The third set of indicators relates to a revival in the civilisational decline theory of the German historian and philosopher Oswald Spengler. Many now believe that the West as a whole and not just the US is in the process of decay, as he predicted in his book The Decline of the West (1922). It is noteworthy that many prominent political scientists concerned with US foreign policy were influenced by Spengler in one way or another. Chief among these are Henry Kissinger, George Kennan, Paul Nitze, Hans Morgenthau and Reinhold Niebuhr.
The significance of the revival of this type of historical theorising regarding the rise and fall of nations increases when we realise that Spengler's ideas system served as the “ideological vindication” (if we may use the expression) for the notions of Western civilisational hegemony and American exceptionalism espoused by Francis Fukuyama in his theory of the “End of History”. Fukuyama had famously held that democratic capitalism was the crown of humanity and the pinnacle of history. Therefore, as we watch capitalism writhing in its worst crisis ever in its 200 year history, and we see how democracy fused with exorbitant campaign funding loses its essential meaning, we can understand the sudden rise in the popularity among Western thinkers of Spengler's prediction of the US and West's immanent demise.
It was due to his awareness of the importance of Spengler's postulations that Samuel Huntington rejected the term “universal civilisation”. Both thinkers believed that history told the story of a succession of civilisations, each distinguished by a unique culture that it sought to spread — and that spread in fact — before the civilisation declined.

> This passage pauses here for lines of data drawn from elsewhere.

/-- A message of a hub block, with the next sequence number of its origin (R282). What the hub raises of a bank source it raises in the bank's name
(Table 10-4). -/
def Collector.raise (c : Collector) (g : CollectorCfg) (source kind address now sec ns : Nat) : Collector × List Notice :=
  (c.stamp (sourceOrigin source)).1.accept g
    { source := source, kind := kind, origin := sourceOrigin source, address := address, seq := (c.stamp (sourceOrigin source)).2, error := true }
    false now sec ns

/-- A state-0 message of a hub block, which takes a sequence number as every message does (R282). -/
def Collector.raiseGone (c : Collector) (source : Nat) : Collector := ((c.stamp (sourceOrigin source)).1).acceptGone source

/-! ## Escalation (R295 to R302) -/

/-- Scope of a step of a source (Table 10-9); `lane` is the lane that owns the addressed channel. -/
def stepScope (s step : Nat) (lane : Option Nat) : Scope :=
  match step with
  | 1 => match lane with | some n => .lane n | none => .bank (s / 12)
  | 2 => .bank (s / 12)
  | _ => .glide

/-- Banks a scope concerns: the banks of a lane's channels, one bank, or all present ones. -/
def Scope.banks (sc : Scope) (laneBanks : List Nat) (present : List Nat) : List Nat :=
  match sc with
  | .lane _ => laneBanks
  | .bank b => [b]
  | .glide => present

/-- Apply a step: it is in force, reported on E15, and the next step follows after a further G up to the ceiling (R297). -/
def Collector.applyStep (c : Collector) (g : CollectorCfg) (s step : Nat) (sc : Scope) (banks : List Nat) (now : Nat) :
    Collector × List Notice :=
  let c := c.edit s fun x => { x with
    step := step, scopes := x.scopes ++ [sc], due := none
    graceAt := if step < 3 ∧ step + 1 ≤ g.ceiling s then some (now + g.graceMs * 1000000) else none }
  let at_ : Nat := match sc with | .lane n => n | .bank b => b | .glide => 0xFF
  ({ c with steps := c.steps + 1, requests := if banks.isEmpty then c.requests else c.requests ++ [{ source := s, step := step, at_ := now, banks := banks }] },
   [.event 15 (0x5010 + s) 0x08, .journal 3 step [BitVec.ofNat 8 s, BitVec.ofNat 8 at_]])

/-- The step that falls due for a source at the expiry of its timer, if its ceiling allows it (R297). -/
def Collector.stepDue (c : Collector) (g : CollectorCfg) (s : Nat) (hasLane : Bool) (now : Nat) : Option Nat :=
  let x := c.source s
  if elapsed x.graceAt 0 now && c.status.getLsbD s && !c.acked.getLsbD s then
    let k := if x.step = 0 then startStep s hasLane else x.step + 1
    if k ≤ 3 ∧ k ≤ g.ceiling s then some k else none
  else none

/-- The steps of a source end, and its timer stops (R301). The scopes that ended are returned. -/
def Collector.endSteps (c : Collector) (s : Nat) : Collector × List Scope :=
  let scopes := (c.source s).scopes
  ({ c.edit s fun x => { x with graceAt := none, step := 0, scopes := [], due := none } with
     requests := c.requests.filter fun r => r.source != s }, scopes)

/-- Every scope in force. -/
def Collector.scopes (c : Collector) : List Scope := c.sources.flatMap SourceRec.scopes

/-- Highest step in force (0x5006.01). -/
def Collector.highestStep (c : Collector) : Nat := c.sources.foldl (fun m x => max m x.step) 0

/-- The runtime has sent a frame to a bank: requests that waited for it only are confirmed (R298). -/
def Collector.confirmBank (c : Collector) (bank : Nat) : Collector :=
  { c with requests := (c.requests.map fun r => { r with banks := r.banks.filter (· != bank) }).filter fun r => !r.banks.isEmpty }

/-- A request unconfirmed for 2 ms (R298). -/
def Collector.overdueRequest (c : Collector) (now : Nat) : Bool := c.requests.any fun r => decide (r.at_ + 2000000 ≤ now)

/-! ## Clearing and acknowledging (R303 to R306) -/

/-- Clear one source that stands with its cause gone. -/
def Collector.clearNow (c : Collector) (s : Nat) : Collector × List Scope :=
  let (c, sc) := c.endSteps s
  if s < 0x40 then ({ c with status := putBit c.status s false, acked := putBit c.acked s false }, sc)
  else ({ c with sticky := putBit c.sticky (s - 0x40) false }, sc)

/-- A refused clear (R303). -/
def Collector.refuseClear (c : Collector) (s : Nat) : Collector := { c with refused := s, refusals := c.refusals + 1 }

/-- Sources that stand with their cause present, and those that can be cleared (R304). -/
def Collector.clearable (c : Collector) : List Nat := (List.range 96).filter fun s => c.stands s && !c.causeOf s
def Collector.persisting (c : Collector) : List Nat := (List.range 96).filter fun s => c.stands s && c.causeOf s

/-- Clear every clearable source (R304). -/
def Collector.clearAll (c : Collector) : Collector × List Scope :=
  let left := c.persisting.length
  let (c, sc) := c.clearable.foldl (fun (acc : Collector × List Scope) s =>
    let (c, sc) := acc.1.clearNow s
    (c, acc.2 ++ sc)) (c, [])
  ({ c with standing := left }, sc)

/-- Acknowledge a source (R306): without effect for a corrected source, group D, or a clear status bit. -/
def Collector.acknowledge (c : Collector) (s : Nat) : Collector :=
  if s < 0x40 ∧ sourceClass s ≠ 0 ∧ c.status.getLsbD s then
    { c.edit s fun x => { x with graceAt := none, due := none } with acked := putBit c.acked s true }
  else c

/-- A new ceiling (R301). Lowered to a step that stands, it stops the further interval and a step that is due. Raised where the source still stands,
unacknowledged, at its former ceiling, the next step follows a further G. -/
def Collector.setCeiling (c : Collector) (g : CollectorCfg) (s old new now : Nat) : Collector :=
  let x := c.source s
  if new < old then
    c.edit s fun x => { x with graceAt := if 1 ≤ x.step ∧ new ≤ x.step then none else x.graceAt
                               due := x.due.filter fun k => decide (k ≤ new) }
  else if old < new ∧ c.status.getLsbD s ∧ ¬ c.acked.getLsbD s ∧ x.graceAt.isNone ∧ x.due.isNone ∧ x.step < new then
    c.edit s fun x => { x with graceAt := some (now + g.graceMs * 1000000) }
  else c

/-- A write of the force object (R310): a bit set is an error of kind 0xF, a bit cleared a state-0 message unless the real cause stands. -/
def Collector.setForce (c : Collector) (g : CollectorCfg) (v : Word32) (now sec ns : Nat) : Collector × List Notice :=
  let rise := (List.range 27).filter fun i => v.getLsbD i && !c.force.getLsbD i
  let fall := (List.range 27).filter fun i => !v.getLsbD i && c.force.getLsbD i
  let c := fall.foldl (fun (c : Collector) _ => (c.stamp 4).1) { c with force := v }
  rise.foldl (fun (acc : Collector × List Notice) i =>
    let (c, n) := acc.1.raise g (0x40 + i) 0xF 0xFF now sec ns
    (c, acc.2 ++ n)) (c, [])

/-- One write of the factory test key (R308): three values in order, each within 10 ms, from one session, with TEST high. -/
def Collector.key (c : Collector) (v session now : Nat) (testHigh : Bool) : Collector :=
  if v = 0 then { c with testMode := false, keyStage := 0 }
  else if !testHigh then { c with keyStage := 0 }
  else
    let inTime := decide (c.keyBy = session) && decide (now ≤ c.keyAt + 10000000)
    let stage :=
      if c.keyStage = 1 ∧ inTime ∧ v = 0x00D7 then 2
      else if c.keyStage = 2 ∧ inTime ∧ v = 0xA3C5 then 3
      else if v = 0x4B1E then 1 else 0
    { c with keyStage := if stage = 3 then 0 else stage, keyAt := now, keyBy := session
             testMode := c.testMode || decide (stage = 3) }

/-- Is a value a valid fault message of a group S source for injection (R309)? -/
def injectable (w : Nat) : Bool :=
  let s := w % 128
  !w.testBit 7 && decide (s < 0x40) && !reservedSource s && decide (w / 256 % 16 ≠ 0) && decide (w / 4096 % 16 < 5)

/-- The message a value injects, its sequence number ignored. -/
def injectedMsg (w : Nat) : FaultMsg :=
  { source := w % 128, kind := w / 256 % 16, origin := w / 4096 % 16, address := w / 65536 % 256, seq := 0, error := w.testBit 31 }

end Sys2Proof.Machine
end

It is precisely because each civilisation is different and unique that there cannot arise and persist such a thing as a universal civilisation.
The Spengler model of civilisational cycles predicts, among other things, declining birth rates as each major civilisation approaches its end. It also predicts the evanescence of folk customs and traditions and the spread of megalopolises that are cosmopolitan in substance and composition, the rise of women's movements, and the adoption by the poor and lay classes of the aspirations of the elites.
The debates over such ideas in the US are intense and often heated. It is little wonder as the issue has to do with the future of the US and, to some, the future of the West as a whole. It would be mistaken to imagine that a controversy of this nature does not have an impact on US foreign policy design or on the future of Washington's relations with the rest of the countries in the West and its relations with us.

The writer is a political analyst and director of the Arab Centre for Development and Futuristic Research.